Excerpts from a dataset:
------------------------------

/-! `State.mustWait` changes `stall` alone. -/
@[simp] theorem State.mustWait_sched (s : State) : (s.mustWait).sched = s.sched := rfl
@[simp] theorem State.mustWait_turnNo (s : State) : (s.mustWait).turnNo = s.turnNo := rfl
@[simp] theorem State.mustWait_freeCtr (s : State) : (s.mustWait).freeCtr = s.freeCtr := rfl
@[simp] theorem State.mustWait_nextUid (s : State) : (s.mustWait).nextUid = s.nextUid := rfl
@[simp] theorem State.mustWait_sel (s : State) : (s.mustWait).sel = s.sel := rfl
@[simp] theorem State.mustWait_clock (s : State) : (s.mustWait).clock = s.clock := rfl
@[simp] theorem State.mustWait_power (s : State) : (s.mustWait).power = s.power := rfl
@[simp] theorem State.mustWait_acting (s : State) : (s.mustWait).acting = s.acting := rfl
@[simp] theorem State.mustWait_asks (s : State) : (s.mustWait).asks = s.asks := rfl
@[simp] theorem State.mustWait_granted (s : State) : (s.mustWait).granted = s.granted := rfl
@[simp] theorem State.mustWait_peerNo (s : State) : (s.mustWait).peerNo = s.peerNo := rfl
@[simp] theorem State.mustWait_liveCl (s : State) : (s.mustWait).liveCl = s.liveCl := rfl
@[simp] theorem State.mustWait_liveSl (s : State) : (s.mustWait).liveSl = s.liveSl := rfl
@[simp] theorem State.mustWait_groups (s : State) : (s.mustWait).groups = s.groups := rfl
@[simp] theorem State.mustWait_teams (s : State) : (s.mustWait).teams = s.teams := rfl
@[simp] theorem State.mustWait_grids (s : State) : (s.mustWait).grids = s.grids := rfl
@[simp] theorem State.mustWait_cores (s : State) : (s.mustWait).cores = s.cores := rfl
@[simp] theorem State.mustWait_clusters (s : State) : (s.mustWait).clusters = s.clusters := rfl
@[simp] theorem State.mustWait_sendRings (s : State) : (s.mustWait).sendRings = s.sendRings := rfl
@[simp] theorem State.mustWait_dies (s : State) : (s.mustWait).dies = s.dies := rfl
@[simp] theorem State.mustWait_slices (s : State) : (s.mustWait).slices = s.slices := rfl
@[simp] theorem State.mustWait_tenants (s : State) : (s.mustWait).tenants = s.tenants := rfl
@[simp] theorem State.mustWait_trigs (s : State) : (s.mustWait).trigs = s.trigs := rfl
@[simp] theorem State.mustWait_counts (s : State) : (s.mustWait).counts = s.counts := rfl
@[simp] theorem State.mustWait_taskqs (s : State) : (s.mustWait).taskqs = s.taskqs := rfl
@[simp] theorem State.mustWait_swapped (s : State) : (s.mustWait).swapped = s.swapped := rfl
@[simp] theorem State.mustWait_kills (s : State) : (s.mustWait).kills = s.kills := rfl
@[simp] theorem State.mustWait_captures (s : State) : (s.mustWait).captures = s.captures := rfl
@[simp] theorem State.mustWait_held (s : State) : (s.mustWait).held = s.held := rfl
@[simp] theorem State.mustWait_parts (s : State) : (s.mustWait).parts = s.parts := rfl
@[simp] theorem State.mustWait_hostqs (s : State) : (s.mustWait).hostqs = s.hostqs := rfl
@[simp] theorem State.mustWait_packets (s : State) : (s.mustWait).packets = s.packets := rfl
@[simp] theorem State.mustWait_fe (s : State) : (s.mustWait).fe = s.fe := rfl
@[simp] theorem State.mustWait_plat (s : State) : (s.mustWait).plat = s.plat := rfl
@[simp] theorem State.mustWait_msix (s : State) : (s.mustWait).msix = s.msix := rfl
@[simp] theorem State.mustWait_mem (s : State) : (s.mustWait).mem = s.mem := rfl
@[simp] theorem State.mustWait_storeMem (s : State) : (s.mustWait).storeMem = s.storeMem := rfl
@[simp] theorem State.mustWait_scratch (s : State) : (s.mustWait).scratch = s.scratch := rfl
@[simp] theorem State.mustWait_tags (s : State) : (s.mustWait).tags = s.tags := rfl

/-! `State.note` changes `asks` alone. -/
@[simp] theorem State.note_sched (s : State) (k : Ask) : (s.note k).sched = s.sched := rfl
@[simp] theorem State.note_turnNo (s : State) (k : Ask) : (s.note k).turnNo = s.turnNo := rfl
@[simp] theorem State.note_freeCtr (s : State) (k : Ask) : (s.note k).freeCtr = s.freeCtr := rfl
@[simp] theorem State.note_nextUid (s : State) (k : Ask) : (s.note k).nextUid = s.nextUid := rfl
@[simp] theorem State.note_sel (s : State) (k : Ask) : (s.note k).sel = s.sel := rfl
@[simp] theorem State.note_clock (s : State) (k : Ask) : (s.note k).clock = s.clock := rfl
@[simp] theorem State.note_power (s : State) (k : Ask) : (s.note k).power = s.power := rfl
@[simp] theorem State.note_stall (s : State) (k : Ask) : (s.note k).stall = s.stall := rfl
@[simp] theorem State.note_acting (s : State) (k : Ask) : (s.note k).acting = s.acting := rfl
@[simp] theorem State.note_granted (s : State) (k : Ask) : (s.note k).granted = s.granted := rfl
@[simp] theorem State.note_peerNo (s : State) (k : Ask) : (s.note k).peerNo = s.peerNo := rfl
@[simp] theorem State.note_liveCl (s : State) (k : Ask) : (s.note k).liveCl = s.liveCl := rfl
@[simp] theorem State.note_liveSl (s : State) (k : Ask) : (s.note k).liveSl = s.liveSl := rfl
@[simp] theorem State.note_groups (s : State) (k : Ask) : (s.note k).groups = s.groups := rfl
@[simp] theorem State.note_teams (s : State) (k : Ask) : (s.note k).teams = s.teams := rfl
@[simp] theorem State.note_grids (s : State) (k : Ask) : (s.note k).grids = s.grids := rfl
@[simp] theorem State.note_cores (s : State) (k : Ask) : (s.note k).cores = s.cores := rfl
@[simp] theorem State.note_clusters (s : State) (k : Ask) : (s.note k).clusters = s.clusters := rfl
@[simp] theorem State.note_sendRings (s : State) (k : Ask) : (s.note k).sendRings = s.sendRings := rfl
@[simp] theorem State.note_dies (s : State) (k : Ask) : (s.note k).dies = s.dies := rfl
@[simp] theorem State.note_slices (s : State) (k : Ask) : (s.note k).slices = s.slices := rfl
@[simp] theorem State.note_tenants (s : State) (k : Ask) : (s.note k).tenants = s.tenants := rfl
@[simp] theorem State.note_trigs (s : State) (k : Ask) : (s.note k).trigs = s.trigs := rfl
@[simp] theorem State.note_counts (s : State) (k : Ask) : (s.note k).counts = s.counts := rfl
@[simp] theorem State.note_taskqs (s : State) (k : Ask) : (s.note k).taskqs = s.taskqs := rfl
@[simp] theorem State.note_swapped (s : State) (k : Ask) : (s.note k).swapped = s.swapped := rfl
@[simp] theorem State.note_kills (s : State) (k : Ask) : (s.note k).kills = s.kills := rfl
@[simp] theorem State.note_captures (s : State) (k : Ask) : (s.note k).captures = s.captures := rfl
@[simp] theorem State.note_held (s : State) (k : Ask) : (s.note k).held = s.held := rfl
@[simp] theorem State.note_parts (s : State) (k : Ask) : (s.note k).parts = s.parts := rfl
@[simp] theorem State.note_hostqs (s : State) (k : Ask) : (s.note k).hostqs = s.hostqs := rfl
@[simp] theorem State.note_packets (s : State) (k : Ask) : (s.note k).packets = s.packets := rfl
@[simp] theorem State.note_fe (s : State) (k : Ask) : (s.note k).fe = s.fe := rfl
@[simp] theorem State.note_plat (s : State) (k : Ask) : (s.note k).plat = s.plat := rfl
@[simp] theorem State.note_msix (s : State) (k : Ask) : (s.note k).msix = s.msix := rfl
@[simp] theorem State.note_mem (s : State) (k : Ask) : (s.note k).mem = s.mem := rfl
@[simp] theorem State.note_storeMem (s : State) (k : Ask) : (s.note k).storeMem = s.storeMem := rfl
@[simp] theorem State.note_scratch (s : State) (k : Ask) : (s.note k).scratch = s.scratch := rfl
@[simp] theorem State.note_tags (s : State) (k : Ask) : (s.note k).tags = s.tags := rfl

------------------------------

> _Task description_
Start with the line that contains "k).storeMem = s.storeMem := rfl", end with the last line of the entries, and please retype every line in that span exactly, with no others.

> _Answer box_
@[simp] theorem State.note_storeMem (s : State) (k : Ask) : (s.note k).storeMem = s.storeMem := rfl
@[simp] theorem State.note_scratch (s : State) (k : Ask) : (s.note k).scratch = s.scratch := rfl
@[simp] theorem State.note_tags (s : State) (k : Ask) : (s.note k).tags = s.tags := rfl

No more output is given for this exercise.